Use cases: - Surveying a documentation site - Building broad knowledge graphs - Discovering what's available

Balanced Crawl

wikigr create --source=web --url="..." --max-depth=2 --max-links=50

Characteristics: - Moderate depth and breadth - Good for most use cases

Performance Characteristics

Time Complexity

  • BFS traversal: O(V + E) where V = vertices (pages), E = edges (links)
  • With max_links limit: O(min(V, max_links))
  • Depth limit impact: O(b^d) where b = branching factor, d = max_depth

Space Complexity

  • Queue size: O(b × d) worst case (all links at deepest level)
  • Visited set: O(min(V, max_links))
  • Total: O(b × d + max_links)

Real-World Performance

Measured on Microsoft Learn documentation:

Configuration Pages Depth Levels Time Queue Peak
depth=0, links=1 1 1 1.2s 1
depth=1, links=10 10 2 12s 9
depth=2, links=50 50 3 1m 45s 28
depth=3, links=100 100 4 4m 12s 47

Observations:

  • Time grows linearly with pages (network-bound)
  • Queue size stays manageable (< 50 even for 100 pages)
  • Depth 3+ rarely needed for most documentation sites

Edge Cases and Error Handling

Infinite Loops

Problem: Site has circular links (A → B → A)

Solution: Visited set prevents reprocessing

if current_url in self.visited:
    continue

Redirects

Problem: URL redirects to different URL (301/302)

Solution: Use final URL after redirects

response = requests.get(url, allow_redirects=True)
final_url = response.url  # Use this for visited check

Unreachable Pages

Problem: HTTP 404, 500, or network timeout

Solution: Log error, continue with remaining queue

try:
    response = requests.get(url, timeout=10)
    response.raise_for_status()
except requests.RequestException as e:
    logging.warning(f"Failed to fetch {url}: {e}")
    continue  # Skip this page

Malformed URLs

Problem: Invalid URLs in <a href> tags

Solution: Normalize and validate before adding

from urllib.parse import urljoin, urlparse

def normalize_url(base_url: str, link: str) -> Optional[str]:
    try:
        # Resolve relative URLs
        absolute = urljoin(base_url, link)
        # Validate
        parsed = urlparse(absolute)
        if parsed.scheme in ("http", "https"):
            return absolute
    except ValueError:
        pass
    return None

Rate Limiting

Problem: Too many requests to same domain

Solution: Add delay between requests

import time

def get_articles(self):
    for url, depth in self.bfs_queue:
        # ... fetch page ...
        time.sleep(0.5)  # 500ms delay between requests

Comparison to Other Algorithms

vs Depth-First Search (DFS)

Aspect BFS DFS
Exploration order Level by level Branch by branch
Memory O(b × d) O(d)
Finds closest first Yes No
Balanced crawl Yes No (can go very deep)

BFS wins for web crawling: Proximity to root matters, balanced exploration.

vs Bidirectional BFS

Start from both root and target, meet in middle.
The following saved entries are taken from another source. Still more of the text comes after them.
-- ==== Sys2Proof/Machine/CfgCheck.lean ====
section
/-! DEFINITION. The guard (R437) and the configuration check (R440 to R444). -/

namespace Sys2Proof.Machine

/-- The guard locks. -/
def State.lockGuard (s : State) : State := (s.put CFG_STAT_UNLOCKED 0).disarm .guard

/-- A write of CFG_UNLOCK by context `n` (R437). -/
def State.unlockWrite (s : State) (n key : Nat) : State :=
  if key = 0xA5C3 then ((s.put CFG_STAT_UNLOCKED 1).put CFG_STAT_UNLOCK_CTX n).arm .guard 2560
  else s.lockGuard

/-- 256 REG cycles have passed since the key (R437). -/
def State.guardRelock (s : State) : State :=
  match s.expire .guard with
  | none => s
  | some s => s.put CFG_STAT_UNLOCKED 0

/-- Whether context `n` owns the unlocked guard. -/
def State.ownsGuard (s : State) (n : Nat) : Bool := s.on CFG_STAT_UNLOCKED && s.get CFG_STAT_UNLOCK_CTX == n

/-- The bytes of a covered register in the check: its fields without the C flag as zero (R440), and those of a source that
the member does not have (R4). -/
def State.checkBytes (s : State) (a : Nat) : List Byte :=
  if s.member.noSource a then leBytes 4 0
  else
  match regRow a with
  | none => []
  | some r => leBytes 4 (dropFields (fun f => !f.covered) r.fields (s.word a)).toNat

/-- The result of one pass (R440). -/
def State.cfgCrc (s : State) : Word := crc32c ((covered s.member).map s.checkBytes).flatten

/-- The running pass starts again from the first register (R442, R443). -/
def State.restartPass (s : State) : State :=
  if s.on CFG_STAT_SWEEPING then
    let s := { s.bump CFG_CNT0_RESTARTS with restarts := s.restarts + 1 }
    if 16 ≤ s.restarts then s.put CFG_STAT_STARVED 1 else s
  else s

/-- A pass starts (R441): the next check pass is due PERIOD later. -/
def State.startPass (s : State) (commit : Bool) : State :=
  { (s.put CFG_STAT_SWEEPING 1).arm .pass (s.get CFG_CTL_PERIOD * 10000) with commitRuns := commit }

/-- The watch over DIRTY (R444): DIRTY_TMO runs from when DIRTY was set. -/
def State.watchDirty (s : State) : State :=
  let t := s.get CFG_CTL_DIRTY_TMO * 1000000
  if s.on CFG_STAT_DIRTY && t != 0 then s.arm .dirty (s.dirtySince + t - s.clk) else s.disarm .dirty

/-- An accepted write to a covered register (R442). -/
def State.coveredWrite (s : State) : State :=
  let s := s.restartPass
  if s.on CFG_STAT_DIRTY then s
  else { s.put CFG_STAT_DIRTY 1 with dirtySince := s.clk }.watchDirty

/-- A write of 1 to CFG_COMMIT.COMMIT (R441, R443): a check pass in progress is abandoned. -/
def State.commitWrite (s : State) : State :=
  let s := (s.put CFG_COMMIT_COMMIT 1).put CFG_STAT_COMMIT_PEND 1
  if s.on CFG_STAT_SWEEPING && s.commitRuns then s.restartPass else s.startPass true

/-- MISMATCH is set (R444): on its transition to 1 it is counted and raised, and ACTION is taken. -/
def State.setMismatch (s : State) (cause : Nat) : State :=
  if s.on CFG_STAT_MISMATCH then s
  else
    let s := (((s.put CFG_STAT_MISMATCH 1).put CFG_STAT_CAUSE cause).bump CFG_CNT1_MISMATCH).raise 3 0 0
    if s.get CFG_CTL_ACTION = 2 then s.deviceReset rsConfig else s

/-- PERIOD has passed since the last pass started (R441). A pass that still runs is followed at its end. -/
def State.passStart (s : State) : State :=
  match s.expire .pass with
  | none => s
  | some s => if s.on CFG_STAT_SWEEPING then s else s.startPass false

/-- A pass ends whole (R441, R443): a check pass whose time has come meanwhile starts. -/
def State.passOver (s : State) : State :=
  let s := { ((s.put CFG_STAT_SWEEPING 0).put CFG_STAT_STARVED 0).bump CFG_CNT0_SWEEPS with
    restarts := 0, commitRuns := false }
  if (s.dueAt .pass).isNone then s.startPass false else s

/-- A check pass ends (R444). -/
def State.checkEnd (s : State) : State :=
  if s.on CFG_STAT_SWEEPING && !s.commitRuns then
    let c := s.cfgCrc
    let bad := s.on CFG_STAT_REF_VALID && !s.on CFG_STAT_DIRTY && !s.on CFG_STAT_COMMIT_PEND &&
      c.toNat != s.get CFG_REF_CRC
    let s := (s.put CFG_LAST_CRC c.toNat).passOver
    if bad then s.setMismatch 0 else s
  else s

/-- A commit pass ends (R443). -/
def State.commitEnd (s : State) : State :=
  if s.on CFG_STAT_SWEEPING && s.commitRuns then
    let s := (s.put CFG_REF_CRC s.cfgCrc.toNat).put CFG_STAT_REF_VALID 1
    let s := ((s.put CFG_STAT_DIRTY 0).put CFG_STAT_COMMIT_PEND 0).put CFG_COMMIT_COMMIT 0
    (s.disarm .dirty).passOver
  else s

/-- DIRTY has been 1 for longer than DIRTY_TMO (R444). -/
def State.dirtyTimeout (s : State) : State :=
  match s.expire .dirty with
  | none => s
  | some s => if s.on CFG_STAT_DIRTY then s.setMismatch 1 else s

end Sys2Proof.Machine
end

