-- ==== Sys2Proof/Machine/Arrival.lean ====
section
/-! DEFINITION. Packets that arrive whole on a port: the checks of the transaction layer (R29 to R32, R38, R59), its
buffers and credits (R43 to R48), what a port's state makes of a request (R60, R100, R101, R252), and completions of
forwarded requests (R24). -/

namespace Sys2Proof.Machine

/-- The causes of a protocol error (R59) that the header and the data of a packet show, in the order of the table;
TAG_RANGE and TAG_BUSY are those of port `p`. -/
def State.packetCause (s : State) (p : Nat) (k : Pkt) : Option Nat :=
  let h := k.h
  let t := h.type
  if typeVc t != some h.vc then some 0x02
  else if usesLen t && decide (255 < h.len) then some 0x03
  else if k.data.length != (if hasData t then h.len + 1 else 0) then some 0x03
  else if nonPosted t && decide (tagRange p ≤ h.tag) then some 0x04
  else if nonPosted t && (s.port p).tags.contains h.tag then some 0x05
  else if t == tATM && (atomicSize h.op h.len h.addr).isNone then some 0x06
  else if isAccess t && decide (4096 < h.addr % 4096 + h.len + 1) then some 0x07
  else if t == tMSG || (decide (p < 3) && (t == tCPL || t == tCPLD)) then some 0x08
  else if t == tSEQ && decide (1 < h.op) then some 0x0F
  else none

/-- A non-posted request that a protocol error refuses (R59): answered with UR if its tag may be used, else discarded; a
packet whose VC is wrong is discarded whatever its type. -/
def State.refuseTag (s : State) (p : Nat) (k : Pkt) (cause status : Nat) : State :=
  if cause != 0x02 && nonPosted k.h.type && decide (k.h.tag < tagRange p) && !(s.port p).tags.contains k.h.tag then
    (s.takeTag p k.h.tag).complete p k.h.tag k.h status
  else s

/-- Whether a packet takes receive buffer space: a P or N packet (R43 to R45). -/
def usesCredit (k : Pkt) : Bool := decide (k.h.vc ≤ 1) && k.h.type != tNOP

/-- Whether the buffer that port `p` granted when its link came up has room for a packet (R46, R48, R61). -/
def State.hasRoom (s : State) (p : Nat) (k : Pkt) : Bool :=
  (s.port p).granted && (s.port p).grant.covers ((s.port p).rxUsed.add (pktCost k))

/-- A packet takes its receive buffer space. -/
def State.takeRoom (s : State) (p : Nat) (k : Pkt) : State :=
  let x := s.port p
  s.setPort p { x with rxUsed := x.rxUsed.add (pktCost k) }

/-- Credits granted by the far end (R45, R48): a count above 4095 is a protocol error, and the excess is dropped. -/
def State.takeCredits (s : State) (p : Nat) (h : Hdr) : State :=
  let c := (s.port p).tx.add ⟨bits h.w2 0 8, bits h.w2 8 8, bits h.w2 16 8, bits h.w2 24 8⟩
  let excess := decide (4095 < c.ph) || decide (4095 < c.pd) || decide (4095 < c.nh) || decide (4095 < c.nd)
  let x := s.port p
  let s := s.setPort p { x with tx := ⟨min 4095 c.ph, min 4095 c.pd, min 4095 c.nh, min 4095 c.nd⟩ }
  let s := if excess then s.protoError p h 0x0B else s
  if p < 3 then s else s.flushControl (mget s.span.queue (p - 3) []).length (p - 3)

/-- A request refused because of the state of its port or context: counted as a MODE error (R100, R250, R252). -/
def State.refuseMode (s : State) (p : Nat) (k : Pkt) (status : Nat) : State :=
  ((s.modeError p k status).refuse p k status).freeRx p k

/-- A request of the partner (R101, R252): only its context's state and fence are looked at. -/
def State.spanAdmit (s : State) (p : Nat) (k : Pkt) : State :=
  let n := k.h.ctx
  let st := s.ctxState n
  if !isAccess k.h.type then (s.refuse p k stUR).freeRx p k
  else if st = 0 ∨ st = 1 then s.refuseMode p k stUR
  else if st = 3 then s.refuseMode p k stAB
  else (s.passUnvoted p k (.span k.h.voted) (some (p - 3))).freeRx p k

/-- A request that meets no error reaches its port (R60, R100). `bad` tells that its vote record holds an
uncorrectable word (R414). -/
def State.portTakes (s : State) (p : Nat) (k : Pkt) (bad : Bool) : State :=
  let s := s.takeRoom p k
  let s := if nonPosted k.h.type then s.takeTag p k.h.tag else s
  if s.portState p = 3 then (s.refuse p k stAB).freeRx p k
  else if s.portState p ≠ 2 then s.refuseMode p k stUR
  else if 3 ≤ p then s.spanAdmit p k
  else
    let s := match s.openFor (k.h.type == tRPL) k.h.ctx k.h.seq with
      | some r => if bad then s.setRec { r with ue := true } else s
      | none => s
    s.takeCopy p k

/-- The status of a completion received (R42); a reserved code counts as SC, as reserved bits received are ignored (R8;
DESIGN CHOICE, log 128). -/
def cplStatus (k : Pkt) : Nat := if 9 < k.h.op then stSC else k.h.op

/-- A completion arrives for a request forwarded on span port `q` (R24, R40, R366). One that answers no request has no
effect. -/
def State.takeCompletion (s : State) (q : Nat) (k : Pkt) : State :=
  match s.execs.find? (fun e => e.stage == .forwarded q k.h.tag) with
  | none => s
  | some e =>
    let owed := if e.is tATM then e.operand else if e.is tMRD then e.len else 0
    if k.data.isEmpty ∨ cplStatus k ≠ stSC then s.endExec e (cplStatus k) e.sent (e.taddr + e.sent) 1 []
    else if e.sent + k.data.length < owed then s.partExec e k.data
    else s.endExec e stSC 0 e.taddr 1 k.data

/-- A packet has arrived on port `p`: on a span port, the partner has been heard (R372). -/
def State.heardOn (s : State) (p : Nat) : State :=
  if p < 3 then s else { s with span := { s.span with lastRx := s.clk } }

/-- A packet arrives whole on port `p`; `ue` marks the uncorrectable words of a mirrored line. -/
def State.takePacket (s : State) (p : Nat) (k : Pkt) (bad : Bool) (ue : Nat := 0) : State :=
  if !s.hasPort p || !s.linkUp p then s
  else
    let s := s.heardOn p
    let mismatch := decide (p < 3) && s.on (HP_CTL_ORIGIN_CHK p) && k.h.type != tNOP && k.h.origin != p
    match s.packetCause p k with
    | some c =>
      let s := (s.protoError p k.h c).refuseTag p k c stUR
      if usesCredit k then s.sendNop p (pktCost k) else s
    | none =>
      if k.h.type = tNOP then s.takeCredits p k.h
      else
        let s := if mismatch then s.protoError p k.h 0x0E else s
        if k.h.type = tCPL ∨ k.h.type = tCPLD then s.takeCompletion (p - 3) k
        else if !s.hasRoom p k then s.protoError p k.h 0x0C
        else if 3 ≤ p && isSpanControl k then (s.traceSpan p k).spanControl (p - 3) k ue
        else s.portTakes p k bad

/-- A packet of a TYPE arrives whole on port `p`, and requests go on (R51 to R59). -/
def State.arrive (s : State) (p : Nat) (t : Nat) (h : Hdr) (d : List Byte) (bad : Bool) : State :=
  (s.takePacket p ⟨h.withType t, d⟩ bad).drain

/-- What a flit position of port `p` brought (R78 to R86): the packets that it completes taken in order, then the link
taken down if a packet start in it cannot be read (R59, R81). -/
def State.takeFlitPackets (s : State) (p : Nat) (l0 l1 : List (BitVec 64)) : State :=
  let r := s.takeLanes p l0 l1
  let s := r.2.1.foldl (fun s k => (s.takePacket p k false).drain) r.1.drain
  match r.2.2 with
  | none => s
  | some h => ((s.protoError p h 1).linkDown p 8).drain

end Sys2Proof.Machine
end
Not applicable here: No specific target URL, exploring unknown space.

vs Priority Queue (Dijkstra-style)

Use priority queue instead of FIFO queue, prioritize by relevance score.

Possible enhancement:

import heapq

queue = []
heapq.heappush(queue, (priority, url, depth))

while queue:
    priority, url, depth = heapq.heappop(queue)
    # ... process ...

Trade-off: More complex, requires relevance scoring function.

Future Enhancements

Parallel Crawling

Use thread pool for concurrent fetching:

from concurrent.futures import ThreadPoolExecutor

def fetch_batch(urls: List[str]) -> List[Article]:
    with ThreadPoolExecutor(max_workers=5) as executor:
        return list(executor.map(fetch_single, urls))

Benefit: 5-10x speedup for I/O-bound crawling

Adaptive Depth

Adjust max_depth based on content quality:

def should_expand(article: Article, depth: int) -> bool:
    if depth >= max_depth:
        return False
    # Expand if high-quality content
    return calculate_quality_score(article) > threshold

Smart Filtering

Use ML to predict link relevance:

def predict_relevance(link: str, context: str) -> float:
    # Use trained model to score link
    return model.predict(link, context)